It's a good job I looked at the beacon reports this morning or I wouldn't have noticed that there were no reception reports for the 20m band. The problem was that I had visited 20m yesterday and put the K3 into data mode. An annoying feature of the K3 is that when you change bands it restores the mode you last used on that band. It does that even if the band change is being made under software control, even if the mode it is restoring is inappropriate for the frequency you are changing to under the band plan. This is totally bonkers logic because no computer program worth its salt should make assumptions about the state of the radio so when changing the frequency it should also set the mode. Unfortunately if it sets the mode too quickly, or before the frequency change is sent, the K3 "feature" overrides the mode set by the software. Consequently the option in Faros to "force CW mode" doesn't work on the K3 and you are left in the mode you last used on that band.
Faros is not alone in experiencing this problem. Complaints have been frequent on the Elecraft reflector that when clicking on DX cluster spots in various programs the radio changes to the right frequency but is in the wrong mode. One of the reasons I wrote KComm specifically for the Elecraft radios was that I could make it work the way the radios work instead of being stuck with some generic logic. But there is nothing I can do about programs I didn't write. I wish that more ham radio applications were open source so you could fix problems like this yourself instead of having to ask a developer to make the necessary changes (and very often getting nowhere.)
5 comments:
I could not agree with you more Julian, there have been many times my K3 I thought had a problem. I would check the manual, cycle the radio on and off and in fact the rig was in a mode that I was using the day before.

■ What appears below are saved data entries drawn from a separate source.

-- ==== Sys2Proof/Laws/Exec.lean ====
section
/-! SUPPORT. What an instruction can do, said once: which parts of the state it can change, and that its
answer is a next state. Whole-machine claims are derived from these. -/

namespace Sys2Proof.Machine

/-- The parts of the state that an instruction can change, a fault included. -/
def touched : Instr → List Part
  | .cls => [.fb, .draw]
  | .ret => [.stack, .pc, .fault]
  | .jp _ => [.pc]
  | .call _ => [.stack, .pc, .fault]
  | .seImm _ _ => [.pc]
  | .sneImm _ _ => [.pc]
  | .seReg _ _ => [.pc]
  | .ldImm _ _ => [.v]
  | .addImm _ _ => [.v]
  | .ldReg _ _ => [.v]
  | .or _ _ => [.v]
  | .and _ _ => [.v]
  | .xor _ _ => [.v]
  | .addReg _ _ => [.v]
  | .sub _ _ => [.v]
  | .shr _ _ => [.v]
  | .subn _ _ => [.v]
  | .shl _ _ => [.v]
  | .sneReg _ _ => [.pc]
  | .ldI _ => [.i]
  | .jpV0 _ => [.pc]
  | .rnd _ _ => [.draws, .v]
  | .drw _ _ _ => [.fb, .v, .draw, .pc, .fault]
  | .skp _ => [.draws, .pc]
  | .sknp _ => [.draws, .pc]
  | .ldVxDt _ => [.v]
  | .ldVxK _ => [.v, .key, .pc]
  | .ldDtVx _ => [.dt]
  | .ldStVx _ => [.st]
  | .addIVx _ => [.i]
  | .ldFVx _ => [.i]
  | .ldBVx _ => [.mem, .pc, .fault]
  | .ldMemVx _ => [.mem, .i, .pc, .fault]
  | .ldVxMem _ => [.v, .i, .pc, .fault]

/-- An instruction that can fault either leaves `t` or leaves the fault of R211. -/
theorem orRaise_cases {s u : State} {r : Except FaultKind State} (h : s.orRaise r = .next u) :
    r = .ok u ∨ ∃ kind, r = .error kind ∧ u = s.latchFault kind s.pc0 := by
  cases r with
  | ok t => exact .inl (by rw [orRaise_ok] at h; rw [Host.Outcome.next.inj h])
  | error kind => exact .inr ⟨kind, rfl, by rw [orRaise_error] at h; exact (Host.Outcome.next.inj h).symm⟩

/-- The range check lets an effect through unchanged or raises `MemoryOutOfRange` (R53). -/
theorem ifInRange_cases (s t : State) (b : Word) (w : Nat) :
    (b.toNat + w ≤ s.cfg.memSize ∧ s.ifInRange b w t = .ok t) ∨
    (s.cfg.memSize < b.toNat + w ∧ s.ifInRange b w t = .error .memoryOutOfRange) := by
  by_cases h : b.toNat + w ≤ s.cfg.memSize
  · exact .inl ⟨h, ifInRange_ok h⟩
  · exact .inr ⟨by omega, ifInRange_error (by omega)⟩

/-- The two outcomes of an effect behind a range check. -/
theorem orRaise_ifInRange_cases {s t u : State} {b : Word} {w : Nat}
    (h : s.orRaise (s.ifInRange b w t) = .next u) :
    (b.toNat + w ≤ s.cfg.memSize ∧ u = t) ∨
    (s.cfg.memSize < b.toNat + w ∧ u = s.latchFault .memoryOutOfRange s.pc0) := by
  rcases ifInRange_cases s t b w with ⟨hr, he⟩ | ⟨hr, he⟩ <;> rw [he] at h
  · exact .inl ⟨hr, (Host.Outcome.next.inj h).symm⟩
  · exact .inr ⟨hr, (Host.Outcome.next.inj h).symm⟩

/-- The two outcomes of `00EE`. -/
theorem execRet_cases {s u : State} (h : execRet s = .next u) :
    (s.sp ≠ 0 ∧ u = State.setPc { s with sp := s.sp - 1 } (s.stackEntry (s.sp - 1))) ∨
    (s.sp = 0 ∧ u = s.latchFault .stackUnderflow s.pc0) := by
  by_cases hs : s.sp = 0
  · rw [execRet, pop_empty hs] at h
    exact .inr ⟨hs, (Host.Outcome.next.inj h).symm⟩
  · rw [execRet, pop_ok hs] at h
    exact .inl ⟨hs, (Host.Outcome.next.inj h).symm⟩

/-- The two outcomes of `2NNN`. -/
theorem execCall_cases {nnn : Addr} {s u : State} (h : execCall nnn s = .next u) :
    (s.sp ≠ s.cfg.stackDepth ∧
      u = State.setPc { s with stack := s.stack.set s.sp s.pc, sp := s.sp + 1 } (zextAddr nnn)) ∨
    (s.sp = s.cfg.stackDepth ∧ u = s.latchFault .stackOverflow s.pc0) := by
  by_cases hs : s.sp = s.cfg.stackDepth
  · rw [execCall, push_full s.pc hs] at h
    exact .inr ⟨hs, (Host.Outcome.next.inj h).symm⟩
  · rw [execCall, push_ok s.pc hs] at h
    exact .inl ⟨hs, (Host.Outcome.next.inj h).symm⟩

/-- The two outcomes of `FX0A`. -/
theorem execLdVxK_cases {x : Reg} {s u : State} (h : execLdVxK x s = .next u) :
    (s.firstKey = none ∧ u = s.setPc (s.pc - 2)) ∨
    (∃ k, s.firstKey = some k ∧ u = (s.writeV x (keyByte k)).consumeKey k) := by
  cases hk : s.firstKey with
  | none => simp only [execLdVxK, hk] at h; exact .inl ⟨rfl, (Host.Outcome.next.inj h).symm⟩
  | some k => simp only [execLdVxK, hk] at h; exact .inr ⟨k, rfl, (Host.Outcome.next.inj h).symm⟩

/-- Every instruction changes only the parts it can touch. -/
theorem exec_frame {i : Instr} {s t : State} (h : exec i s = .next t) :
    OnlyChanged (touched i) s t := by
  have fault : ∀ {ps : List Part} {kind : FaultKind} {pc0 : Word}, .pc ∈ ps → .fault ∈ ps →
      OnlyChanged ps s (s.latchFault kind pc0) := fun h1 h2 =>
    (onlyChanged_latchFault s _ _).mono (by simp [h1, h2])
  cases i with
  | cls =>
    obtain rfl := Host.Outcome.next.inj h
    intro p hp
    cases p <;> first | exact rfl | exact ⟨rfl, rfl⟩ | exact fun _ => rfl | simp [touched] at hp
  | ret =>
    rcases execRet_cases h with ⟨-, rfl⟩ | ⟨-, rfl⟩
    · exact ((onlyChanged_stack s s.stack _).trans (onlyChanged_setPc _ _)).mono (by simp [touched])
    · exact fault (by simp [touched]) (by simp [touched])
  | call nnn =>
    rcases execCall_cases h with ⟨-, rfl⟩ | ⟨-, rfl⟩
    · exact ((onlyChanged_stack s _ _).trans (onlyChanged_setPc _ _)).mono (by simp [touched])
    · exact fault (by simp [touched]) (by simp [touched])
  | jp nnn => obtain rfl := Host.Outcome.next.inj h; exact onlyChanged_setPc s _
  | seImm x nn => obtain rfl := Host.Outcome.next.inj h; exact onlyChanged_skipIf s _
  | sneImm x nn => obtain rfl := Host.Outcome.next.inj h; exact onlyChanged_skipIf s _
  | seReg x y => obtain rfl := Host.Outcome.next.inj h; exact onlyChanged_skipIf s _
  | sneReg x y => obtain rfl := Host.Outcome.next.inj h; exact onlyChanged_skipIf s _
  | jpV0 nnn => obtain rfl := Host.Outcome.next.inj h; exact onlyChanged_setPc s _
  | ldImm x nn => obtain rfl := Host.Outcome.next.inj h; exact onlyChanged_v s _
  | addImm x nn => obtain rfl := Host.Outcome.next.inj h; exact onlyChanged_v s _
  | ldReg x y => obtain rfl := Host.Outcome.next.inj h; exact onlyChanged_v s _
  | or x y => obtain rfl := Host.Outcome.next.inj h; exact onlyChanged_writeLogic s _ _
  | and x y => obtain rfl := Host.Outcome.next.inj h; exact onlyChanged_writeLogic s _ _
  | xor x y => obtain rfl := Host.Outcome.next.inj h; exact onlyChanged_writeLogic s _ _
  | addReg x y => obtain rfl := Host.Outcome.next.inj h; exact onlyChanged_v s _
  | sub x y => obtain rfl := Host.Outcome.next.inj h; exact onlyChanged_v s _
  | shr x y => obtain rfl := Host.Outcome.next.inj h; exact onlyChanged_v s _
  | subn x y => obtain rfl := Host.Outcome.next.inj h; exact onlyChanged_v s _
  | shl x y => obtain rfl := Host.Outcome.next.inj h; exact onlyChanged_v s _
  | ldI nnn => obtain rfl := Host.Outcome.next.inj h; exact onlyChanged_setI s _
  | addIVx x => obtain rfl := Host.Outcome.next.inj h; exact onlyChanged_setI s _
  | ldFVx x => obtain rfl := Host.Outcome.next.inj h; exact onlyChanged_setI s _
  | rnd x nn =>
    obtain rfl := Host.Outcome.next.inj h
    exact (onlyChanged_bumpDraws s).trans (onlyChanged_v _ _)
  | skp x =>
    obtain rfl := Host.Outcome.next.inj h
    exact (onlyChanged_afterKeyState s _).trans (onlyChanged_skipIf _ _)
  | sknp x =>
    obtain rfl := Host.Outcome.next.inj h
    exact (onlyChanged_afterKeyState s _).trans (onlyChanged_skipIf _ _)
  | ldVxDt x => obtain rfl := Host.Outcome.next.inj h; exact onlyChanged_v s _
  | ldVxK x =>
    rcases execLdVxK_cases h with ⟨-, rfl⟩ | ⟨k, -, rfl⟩
    · exact (onlyChanged_setPc s _).mono (by simp [touched])
    · exact ((onlyChanged_v s _).trans (onlyChanged_consumeKey _ _)).mono (by simp [touched])
  | ldDtVx x =>
    obtain rfl := Host.Outcome.next.inj h
    intro p hp
    cases p <;> first | exact rfl | exact ⟨rfl, rfl⟩ | exact fun _ => rfl | simp [touched] at hp
  | ldStVx x =>
    obtain rfl := Host.Outcome.next.inj h
    intro p hp
    cases p <;> first | exact rfl | exact ⟨rfl, rfl⟩ | exact fun _ => rfl | simp [touched] at hp
  | drw x y n =>
    rcases orRaise_ifInRange_cases h with ⟨-, rfl⟩ | ⟨-, rfl⟩
    · exact (onlyChanged_finishDraw s _).mono (by simp [touched])
    · exact fault (by simp [touched]) (by simp [touched])
  | ldBVx x =>
    rcases orRaise_ifInRange_cases h with ⟨-, rfl⟩ | ⟨-, rfl⟩
    · exact (onlyChanged_writeBytes s _ _).mono (by simp [touched])
    · exact fault (by simp [touched]) (by simp [touched])
  | ldMemVx x =>
    rcases orRaise_ifInRange_cases h with ⟨-, rfl⟩ | ⟨-, rfl⟩
    · exact ((onlyChanged_writeBytes s _ _).trans (onlyChanged_stepIndex _ _)).mono
        (by simp [touched])
    · exact fault (by simp [touched]) (by simp [touched])
  | ldVxMem x =>
    rcases orRaise_ifInRange_cases h with ⟨-, rfl⟩ | ⟨-, rfl⟩
    · exact ((onlyChanged_loadRegs s _ _).trans (onlyChanged_stepIndex _ _)).mono
        (by simp [touched])
    · exact fault (by simp [touched]) (by simp [touched])

end Sys2Proof.Machine
end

Another one that upsets me is the antenna A/B. More times than I can count I have changed bands and instead of being on my dipole in the attic I am on the vertical (that is not hooked up at the time) as that was the last antenna on that band. I key and the SWR is out of this world. I am used to looking for the A/B antenna setup now but at first it really threw me.
I agree about the antenna switching as well. Most of the time my B antenna is connected to my K2. I really would like an option to disable the unused port, not just to avoid the problem you mention but also to prevent accidental activations.
And why is it always the software that has to fix or work around the hardware's "features"? Personally, I'd consider a radio that changes modes to whatever I last used on the band to be obnoxious and overly protective. If I'm doing CW on one band and switch to another band, why should the hardware make assumptions about what I'm going to do on that new band? Which is more likely, that I'd want to do the mode I did the last time I was on that band or the mode I was doing just before the band switch. Personally, I believe it more "correct" to let the user at the controls control the radio and not be switching modes with the bands.
But then, software is always easier to change than hardware, so we programmers always get to pick up the slack and work around the hardware "features" (a euphemism for "defects").
Just my $0.02 for whatever it's worth these days...
On re-reading, I should have worded that like...
"This is totally bonkers logic because no" HARDWARE "worth its salt should make assumptions about the" SOFTWARE "so when changing the frequency is should" ONLY CHANGE THE FREQUENCY AND NOT "set the mode" which was NOT requested by the software.
Oh I totally agree. Whether it's hardware or software any device or program that tries to second guess what I want to do gets it wrong at least 50% of the time and is unintuitive. For example why do so many programs assume if I click in an edit box containing text that I want the entire text selected, so that as soon as I type it replaces the entire text instead of inserting where I clicked. If I click in an edit box I'm trying to insert the cursor there. That's all.